INSTRUCTIONS FOR THE TASK:
Filter the records down to the lines that hold the word "FmtA", and copy each of those lines.

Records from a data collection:
☆ ☆ ☆ ☆

-- ==== Sys2Proof/Tests/Slice0.lean ====
section
/-! SUPPORT. The model's own tests: that WellFormed refuses what the spec refuses; words written out from the spec's
encodings; for every obligation with hypotheses, a state and operands that meet them together; and a few results of single
steps with values from the spec's examples and tables. -/

set_option Elab.async false

namespace Sys2Proof.Machine

/-! ## Small terms and a small state -/

/-- A header with the stall of class I2, no wait, no post and p7. -/
def tH : Hdr := { stall := 2, post := none, wait := none, pn := false, pred := 7 }

/-- Format A of v0, v2, v4 at a type. -/
def tA (t : Ty) : FmtA := FmtA.mk (.v 0) (.v 2) (.v 4) (.v 0) t .rne false false false false false false false 0 7 7 false

/-- As `tA` with one source. -/
def tA1 (t : Ty) : FmtA := { tA t with b := .v 0 }

/-- As `tA` with three sources. -/
def tA3 (t : Ty) : FmtA := { tA t with c := .v 6 }

/-- Format A without operands. -/
def tA0 : FmtA := { tA .none with a := .v 0, b := .v 0 }

/-- Format I of v0 and v2 at a type. -/
def tI (t : Ty) : FmtI := { d := .v 0, a := .v 2, imm := 5, ty := t, sub := 0, s := false, pd := 7 }

/-- Format I without operands. -/
def tI0 : FmtI := { tI .none with a := .v 0, imm := 0 }

/-- Format M: d and the address in v registers, nothing in b. -/
def tM (t : Ty) : FmtM := { d := .v 0, a := .v 2, ofs := 0, ty := t, ord := .rlx, scope := 0, mop := 0, b := .v 0 }

/-- Format C with every field 0. -/
def tC : FmtC := { disp := 0, slot := 0, a := .v 0, jx := 0, tk := 0, cnt := 0, sub := 0 }

/-- Format K of pairs in v registers. -/
def tK : FmtK := { d := .v 0, a := .v 2, b := .v 4, c := .v 0, sub := 0, imm := 0 }

/-- Format X with every field 0. -/
def tX : FmtX := { d := .v 0, a := .v 0, b := .v 0, guard := none, ch := 0, ty := .none, cmd := 0 }

/-- Core 0 with a supervisor crew of one wave whose 32 lanes stand at an instruction. -/
def tS : State := placeWord State.reset 0

/-- The cursor at that wave. -/
def tCur : Cursor := { core := 0, wave := 0, pc := placedPc, lanes := lowLanes 32, pair := false, second := none }

/-- That wave. -/
def tW : Wave := Wave.start 0 (lowLanes 32) placedPc 0 256 0

/-- `i` is well-formed and issues on wave `x` of state `s`. -/
def issuesOn (s : State) (x : Wave) (i : Instr) : Bool :=
  i.wellFormed && (match i.shape.row, i.shape.hdr with
    | some r, some h => issues i s tCur x r h
    | _, _ => false)

/-- `i` is well-formed and issues on the small state. -/
def ready (i : Instr) : Bool := issuesOn tS tW i

/-- The state with another wave in place of the small one. -/
def tWith (x : Wave) : State := tS.setWave 0 0 x

theorem test_small_state : tS.wave? 0 0 = some tW ∧ tS.cursor = some tCur := by decide +kernel

/-! ## Every instruction form issues: the hypotheses of the completion statements -/

theorem test_issues_integer : [Instr.add tH (tA .i32), .addc tH (tA .n64), .sub tH (tA .i64), .subb tH (tA .n32), .mul tH (tA .i32),
    .mulh tH (tA .n64), .mad tH (tA3 .i32), .div tH (tA .i32), .rem tH (tA .n64), .min tH (tA .i32), .max tH (tA .n32), .abs tH (tA1 .i32),
    .neg tH (tA1 .i64), .and tH (tA .b32), .or tH (tA .b64), .xor tH (tA .b32), .andn tH (tA .b32), .not tH (tA1 .b32), .shl tH (tA .b32),
    .shr tH (tA .b64), .sha tH (tA .b32), .rot tH (tA .b64), .shf tH (tA3 .b32), .bfe tH (tA .i32), .bfi tH (tA3 .b32), .popc tH (tA1 .b32),
    .clz tH (tA1 .b64), .ctz tH (tA1 .b32), .brev tH (tA1 .b64), .perm tH (tA3 .b32), .sel tH (tA .b32), .cmp tH { tA .i32 with d := .v 0, pd := 1 },
    .lea tH (tA .i32), .mov tH (tA1 .b64), .sxt tH (tA1 .i8), .zxt tH { tA1 .n16 with sub := 1 },
    .plop tH { tA .none with d := .v 0x80, a := .v 0, b := .v 1, c := .v 2, pd := 3 }].all ready = true := by decide +kernel

theorem test_issues_integer_imm : [Instr.addImm tH (tI .i32), .addcImm tH { tI .n32 with pd := 1 }, .subImm tH (tI .i64),
    .subbImm tH { tI .n32 with pd := 1 }, .mulImm tH (tI .i32), .mulhImm tH (tI .n32), .divImm tH (tI .i32), .remImm tH (tI .i64),
    .minImm tH (tI .i32), .maxImm tH (tI .n32), .andImm tH (tI .b32), .orImm tH (tI .b64), .xorImm tH (tI .b32), .andnImm tH (tI .b32),
    .shlImm tH (tI .b32), .shrImm tH (tI .b32), .shaImm tH (tI .b64), .rotImm tH (tI .b32), .bfeImm tH (tI .i32), .permImm tH (tI .b32),
    .selImm tH { tI .b32 with pd := 2 }, .cmpImm tH { tI .i32 with pd := 1 }, .leaImm tH (tI .i32), .movi tH { tI .b32 with a := .v 0 },
    .movi tH { tI .b64 with a := .v 0, sub := 1 }].all ready = true := by decide +kernel

theorem test_issues_special : [Instr.sread tH { tA1 .b32 with d := .s 3, b := .int 0 }, .sread tH { tA1 .b32 with d := .s 3, sub := 1 },
    .swrite tH { tA1 .b32 with d := .sp .fpctl }, .swrite tH { tA1 .b32 with d := .sp .chkctl },
    .swrite tH { tA1 .b64 with d := .sp (.scalewin 7) }].all ready = true := by decide +kernel

theorem test_issues_float : [Instr.fadd tH (tA .f32), .fsub tH (tA .f64), .fmul tH (tA .f16), .ffma tH (tA3 .bf16), .fmin tH (tA .f32),
    .fmax tH (tA .f64), .fcmp tH { tA .f32 with pd := 1 }, .fclass tH (tA1 .e4m3), .frcp tH (tA1 .f32), .frsq tH (tA1 .f64), .fsqrt tH (tA1 .f32),
    .fdiv tH (tA .f32), .fexp2 tH (tA1 .f16), .flog2 tH (tA1 .f32), .fsin tH (tA1 .f32), .fcos tH (tA1 .f32), .ftanh tH (tA1 .f32),
    .fscale tH (tA .f32), .frnd tH (tA1 .f32), .cvt tH { tA1 .i32 with c := .v 13 }, .dot4 tH (tA3 .e4m3), .hadd2 tH (tA .f16x2),
    .hmul2 tH (tA .bf16x2), .hfma2 tH (tA3 .f16x2), .faddImm tH (tI .f32), .fsubImm tH (tI .f64), .fmulImm tH (tI .f16), .fminImm tH (tI .f32),
    .fmaxImm tH (tI .f32), .fcmpImm tH { tI .f32 with pd := 1 }, .fscaleImm tH (tI .f32), .hadd2Imm tH (tI .f16x2),
    .hmul2Imm tH (tI .bf16x2)].all ready = true := by decide +kernel

theorem test_issues_exchange : [Instr.shfl tH (tA3 .b32), .shflImm tH { tI .b32 with sub := 3 }, .vote tH { tA0 with ps := 1, pd := 2 },
    .ballot tH { tA0 with ps := 1 }, .matchLanes tH (tA1 .b32), .redux tH (tA1 .i32), .laneperm tH { tA .b32 with b := .s 4 },
    .lanepermImm tH { tI .b32 with imm := 0xFFFFFF }].all ready = true := by decide +kernel

theorem test_issues_control : [Instr.bra tH tC, .brx tH { tC with a := .v 2 }, .call tH tC, .callx tH { tC with a := .v 2 }, .ret tH { tC with a := .v 2 },
    .join tH { tC with jx := 7 }, .waitj tH tC, .exit tH tC, .nop tH tC, .delay tH { tC with cnt := 63 }, .yield tH tC, .backoff tH tC,
    .twait tH { tC with tk := 15 }, .treset tH tC, .tread tH { tC with a := .v 4 }, .regq tH { tC with a := .v 4, cnt := 32 }].all ready = true := by
  decide +kernel

theorem test_issues_memory : [Instr.ld tH (tM .b32), .st tH (tM .b64), .lde tH { tM .f32 with b := .v 4 }, .lda tH (tM .b32), .sta tH (tM .b64),
    .ldw tH { tM .b32 with mop := 2 }, .ldc tH (tM .b32), .atom tH (tM .i32), .atom tH { tM .b64 with mop := 11, b := .v 8 },
    .atom tH { tM .b32 with mop := 23, b := .v 2 }, .red tH (tM .i32), .mcas tH (tM .b64), .fence tH { tM .none with a := .v 0, ord := .ar, mop := 1 },
    .wbr tH (tM .none), .invr tH (tM .none), .pref tH { tM .none with mop := 1 }, .ipref tH (tM .none), .ipin tH (tM .none), .iunpin tH (tM .none),
    .watch tH { tM .b32 with b := .v 4 }].all ready = true := by decide +kernel

theorem test_issues_queue : [Instr.barArrive tH { tA0 with a := .int 15, b := .v 2 }, .barWait tH { tA0 with a := .s 1, sub := 1 },
    .barSync tH { tA0 with a := .int 0, b := .int 1, sub := 2 }, .barArriveImm tH { tI0 with a := .int 1, imm := 4096 },
    .barSyncImm tH { tI0 with a := .int 1, imm := 1, sub := 2 }, .sqinit tH { tA0 with a := .int 2, b := .s 0, c := .s 1 },
    .sqpush tH { tA1 .b64 with a := .int 2 }, .sqpushCredit tH { tA1 .b64 with a := .int 2, sub := 1 }, .sqpop tH { tA1 .b64 with a := .int 2 },
    .sqpopFree tH { tA1 .b64 with a := .int 2, sub := 1 }].all ready = true := by decide +kernel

☆ ☆ ☆ ☆

SOLUTION BELOW:
def tA (t : Ty) : FmtA := FmtA.mk (.v 0) (.v 2) (.v 4) (.v 0) t .rne false false false false false false false 0 7 7 false
def tA1 (t : Ty) : FmtA := { tA t with b := .v 0 }
def tA3 (t : Ty) : FmtA := { tA t with c := .v 6 }
def tA0 : FmtA := { tA .none with a := .v 0, b := .v 0 }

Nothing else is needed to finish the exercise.